Exercise:
From the entries below, copy exactly the lines from the one that contains "payoutOf s (buildRow s.cfg v xs)" through the one that contains "GET.v.n (R197). -/", both included, and only those.

Saved entries:
================

-- ==== Sys2Proof/Machine/Ops.lean ====
section
/-! DEFINITION. The operations every meaning is made of: how an operation ends, bounded reads and writes of byte
sequences, access to a field of a payload, and taking the next transaction. -/

namespace Sys2Proof.Machine

/-- How an operation ends without its results: `raise E(info)` of 00_scope.md R20, or a fault of the model. -/
inductive Stop where
  | raise (c : Status) (i : Info)
  | fault (f : Fault)
  deriving DecidableEq, Repr

/-- An error outcome: STATUS and INFO are written, no other result port, nothing else changes
(60_exceptions.md R268). The block saves nothing, so there is no return from it (R271). -/
def raiseError (s : State) (c : Status) (i : Info) : State :=
  { s with res := { status := some c, info := some i } }

/-- The end of a transaction: the block presents its one outcome (10_state.md R30) in STATUS, which "every transaction"
writes (R32, R35). An operation that wrote STATUS has written the outcome there. One that wrote none, which is CKSUM alone
(40_codec_ops.md R130), has not failed, and its outcome is OK (60_exceptions.md R263; log entry 5). -/
def showOutcome (s : State) : State :=
  match s.res.status with
  | some _ => s
  | none => { s with res := { s.res with status := some .ok } }

/-- The end of a transaction whose operation ended so. A fault or a refusal presents no outcome. -/
def conclude : Host.Outcome State Fault Refusal → Host.Outcome State Fault Refusal
  | .next s => .next (showOutcome s)
  | .fault f => .fault f
  | .refused r => .refused r

/-- Success: the result ports the operation names hold their values and no other port holds one (10_state.md R32). -/
def deliver (s : State) (r : Results) : State := { s with res := r }

/-- The outcome of a transaction. Error classes are values, not faults (R284). -/
def finish (s : State) : Except Stop Results → Host.Outcome State Fault Refusal
  | .ok r => .next (deliver s r)
  | .error (.raise c i) => .next (raiseError s c i)
  | .error (.fault f) => .fault f

/-- MemRead (00_scope.md R20). -/
def memRead (buf : Bytes) (off n : Nat) : Except Stop Bytes :=
  match slice? buf off n with
  | some v => .ok v
  | none => .error (.fault .memReadOutside)

/-- MemRead of one byte. -/
def byteAt (buf : Bytes) (off : Nat) : Except Stop Byte :=
  match buf[off]? with
  | some b => .ok b
  | none => .error (.fault .memReadOutside)

/-- MemWrite (R20). -/
def memWrite (buf : Bytes) (off : Nat) (v : Bytes) : Except Stop Bytes :=
  match memWrite? buf off v with
  | some b => .ok b
  | none => .error (.fault .memWriteOutside)

/-- The host's read of a result port (10_state.md R32, R42). -/
def readPort {α : Type} (port : ResultPort) : Option α → Except Stop α
  | some v => .ok v
  | none => .error (.fault (.noPortValue port))

/-! Fields of a payload. -/

/-- GET of a field with a known layout (43_variants_config.md R197). The optional byte reads as 0 from a payload that
ends just before it (45_variants_event_response.md R245). -/
def getBySpec (f : Field) (d : FieldSpec) (p : Payload) : Except Stop FieldVal :=
  if d.optional && decide (p.length = d.offset) then .ok (.num 0)
  else if d.offset + kindWidth d.kind > p.length then .error (.fault (.fieldAbsent f))
  else
    match memRead p d.offset (kindWidth d.kind) with
    | .error e => .error e
    | .ok b => .ok (fieldOf d.kind b)

/-- SET of a field with a known layout: range first, then presence, then the write (R198). The optional byte is
appended to a payload that ends just before it (R245). -/
def setBySpec (f : Field) (d : FieldSpec) (p : Payload) (v : FieldVal) : Except Stop Payload :=
  if inRange d.kind v = false then .error (.raise .malformed (.fieldRange f))
  else if d.optional && decide (p.length = d.offset) then .ok (p ++ fieldBytes d.kind v)
  else if d.offset + kindWidth d.kind > p.length then .error (.fault (.fieldAbsent f))
  else memWrite p d.offset (fieldBytes d.kind v)

/-- BUILD over the fields of a row in offset order: the first value out of range is reported, otherwise their bytes
one after the other, which is at their offsets since the tables leave no gaps (R199). The optional byte of
Capabilities may be missing (45_variants_event_response.md R245), any other value may not; a value that no field of the
row takes is not read. -/
def buildFields (v : Variant) : List FieldSpec → List FieldVal → Except Stop Payload
  | [], _ => .ok []
  | d :: _, [] => if d.optional then .ok [] else .error (.fault (.noOperand ⟨.variant v, d.name⟩))
  | d :: ds, x :: xs =>
    if inRange d.kind x = false then .error (.raise .malformed (.fieldRange ⟨.variant v, d.name⟩))
    else
      match buildFields v ds xs with
      | .error e => .error e
      | .ok rest => .ok (fieldBytes d.kind x ++ rest)

/-- VIEW over the fields of a row in offset order, failing with the first failure (R197). -/
def viewFields (v : Variant) (p : Payload) : List FieldSpec → Except Stop (List (Field × FieldVal))
  | [] => .ok []
  | d :: ds =>
    match getBySpec ⟨.variant v, d.name⟩ d p with
    | .error e => .error e
    | .ok x =>
      match viewFields v p ds with
      | .error e => .error e
      | .ok rest => .ok ((⟨.variant v, d.name⟩, x) :: rest)

/-- BUILD.v of the configured layout. -/
def buildRow (c : Config) (v : Variant) (xs : List FieldVal) : Except Stop Payload :=
  match rowOf c v with
  | none => .error (.fault (.noLayout v))
  | some r => buildFields v r.fields xs

/-- VIEW.v of the configured layout. -/
def viewRow (c : Config) (v : Variant) (p : Payload) : Except Stop (List (Field × FieldVal)) :=
  match rowOf c v with
  | none => .error (.fault (.noLayout v))
  | some r => viewFields v p r.fields

/-- GET.v.n of the configured layout. -/
def getRow (c : Config) (v : Variant) (n : FieldName) (p : Payload) : Except Stop FieldVal :=
  match specOf c v n with
  | none => .error (.fault (.noLayout v))
  | some d => getBySpec ⟨.variant v, n⟩ d p

/-- SET.v.n of the configured layout. -/
def setRow (c : Config) (v : Variant) (n : FieldName) (p : Payload) (x : FieldVal) : Except Stop Payload :=
  match specOf c v n with
  | none => .error (.fault (.noLayout v))
  | some d => setBySpec ⟨.variant v, n⟩ d p x

/-- CHSET, naming the channel of `owner` in its errors (42_channel_layer.md R183; log entry 7). -/
def setChannelOf (owner : Owner) (p : Payload) (chan : Int) : Except Stop Payload :=
  setBySpec ⟨owner, .channel⟩ channelSpec p (.num chan)

/-! How the variants' operations end. -/

/-- A payload result: PAYOUT and STATUS (10_state.md R32). -/
def payoutOf (s : State) : Except Stop Payload → Host.Outcome State Fault Refusal
  | .ok p => finish s (.ok { status := some .ok, payout := some p })
  | .error e => finish s (.error e)

/-- Field results and STATUS (R32). -/
def fieldsOf (s : State) : Except Stop (List (Field × FieldVal)) → Host.Outcome State Fault Refusal
  | .ok fs => finish s (.ok { status := some .ok, fields := some fs })
  | .error e => finish s (.error e)

/-- The operation BUILD.v (43_variants_config.md R196, R199). -/
def buildOp (v : Variant) (xs : List FieldVal) (s : State) : Host.Outcome State Fault Refusal :=
  payoutOf s (buildRow s.cfg v xs)

/-- The operation VIEW.v (R197). -/
def viewOp (v : Variant) (p : Payload) (s : State) : Host.Outcome State Fault Refusal :=
  fieldsOf s (viewRow s.cfg v p)

/-- The operation GET.v.n (R197). -/
def getOp (v : Variant) (n : FieldName) (p : Payload) (s : State) : Host.Outcome State Fault Refusal :=
  fieldsOf s ((getRow s.cfg v n p).map fun x => [(⟨.variant v, n⟩, x)])

/-- The operation SET.v.n (R198). -/
def setOp (v : Variant) (n : FieldName) (p : Payload) (x : FieldVal) (s : State) :
    Host.Outcome State Fault Refusal :=
  payoutOf s (setRow s.cfg v n p x)

/-- The operation SET.v.channel of a channel-scoped variant, which is CHSET (43_variants_config.md R200). -/
def setChannelOp (v : Variant) (p : Payload) (chan : Int) (s : State) : Host.Outcome State Fault Refusal :=
  payoutOf s (setChannelOf (.variant v) p chan)

/-! Taking the next transaction. -/

/-- A step with no transaction presented: no port holds a value (R32), nothing else changes (log entry 9). -/
def idle (s : State) : State := { s with res := {} }

/-- Why a transaction that is no operation is refused (30_encoding.md R116). -/
def refusalOf : DecodeError → Refusal
  | .undefinedSelector => .undefinedSelector

/-- The state with a transaction presented ahead of those waiting. -/
def present (s : State) (r : Request) : State := { s with requests := r :: s.requests }

end Sys2Proof.Machine
end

================

Your response:
  payoutOf s (buildRow s.cfg v xs)

/-- The operation VIEW.v (R197). -/
def viewOp (v : Variant) (p : Payload) (s : State) : Host.Outcome State Fault Refusal :=
  fieldsOf s (viewRow s.cfg v p)

/-- The operation GET.v.n (R197). -/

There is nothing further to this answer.